/-- What a core draws for a request, and the machine after its reads (R252); or the read that is held (R346). -/
def State.draw (s : State) (ext : List Host.Cell) (e : SampleEntry) : Except (Who × Nat) ((Nat × Nat) × State) :=
  let lost (s : State) (code va : Nat) : Except (Who × Nat) ((Nat × Nat) × State) :=
    if code = heldCode then .error (e.who, va) else .ok ((3, 0), s.logLost e.who ext ((s.task? e.uid).elim 0 Task.no) code va)
  match s.engRead e.who ext e.req 32 with
  | .error (code, va) => lost s code va
  | .ok (bs, s1) =>
    let k := getBits (wordAt bs 16) 32 7
    if k = 0 || 64 < k then .ok ((1, 0), s1)
    else
      match s1.engRead e.who ext (wordAt bs 0) (8 * k) with
      | .error (code, va) => lost s1 code va
      | .ok (ls, s2) =>
        .ok (sampleDraw (sampleBits (wordAt bs 8) e.pos) ((wordAt bs 16).setWidth 32) ((wideElems 8 ls).map pairOf), s2)

/-- Whether the reads of a sample are in turn: every access that its task pushed before it has performed (R397). -/
def State.sampleReady (s : State) (e : SampleEntry) : Bool :=
  match s.task? e.uid with
  | none => true
  | some t => t.homeBelow e.seq

/-- A request of a sampler core that is done: it leaves its queue, and the register is filled with the bits of the token-ready word
(R252). -/
def State.endSample (s : State) (die : Nat) (e : SampleEntry) (w : Word) : State :=
  let d := s.die die
  let s1 := s.setDie die { d with samples := d.samples.filter (fun x => x.id != e.id) }
  (match e.prod with
    | none => s1
    | some id => s1.fillTask e.uid id (vec w) 0).onTask e.uid (fun t => t.done e.id)

/-- A request of a sampler core served: the token-ready word is written and set full, then the register is filled with the same
bits, behind the fabric once that word is at home (R252, R211); or an access of it is held (R346). -/
def State.serveSample (s : State) (die : Nat) (ext : List Host.Cell) (e : SampleEntry) : Except (Who × Nat) State :=
  match s.draw ext e with
  | .error x => .error x
  | .ok r =>
    let w := tokenWord r.1
    match r.2.engTarget e.who ext true e.readyVa 8 with
    | .error (code, va) =>
      if code = heldCode then .error (e.who, va)
      else
        .ok (((r.2.onTask e.uid (fun t => t.late e.readyVa)).logLost e.who ext ((s.task? e.uid).elim 0 Task.no) code va).endSample
          die e w)
    | .ok (ps, s2) =>
      let s3 := s2.announce e.uid e.readyVa ps w
      let span := (s2.fresh, s3.fresh)
      if s3.unacked span then
        let d := s3.die die
        .ok (s3.setDie die { d with samples := d.samples.map (fun x => if x.id = e.id then { e with sent := some (span, w) } else x) })
      else .ok (s3.endSample die e w)

/-- A sampler core serves one of the four requests that the cores hold, or fills the register of one whose word is at home (R252). -/
def execSampleServe (die : Nat) (ext : List Host.Cell) (s : State) : Host.Outcome State Fault Refusal :=
  let es := (s.die die).samples.take 4
  match es.find? (fun e => e.sent.any (fun x => !s.unacked x.1)), es.find? (fun e => e.sent.isNone && s.sampleReady e) with
  | some e, _ => .next (s.endSample die e ((e.sent.map (·.2)).getD 0))
  | none, some e => .next (s.orHeld (s.serveSample die ext e))
  | none, none => .next s

end Sys2Proof.Machine
end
--------------------------------------------------
WHAT YOU SHOULD DO
Check each line above for the word "State" and give the number of lines that have it, nothing else.

THE COMPLETED TASK
6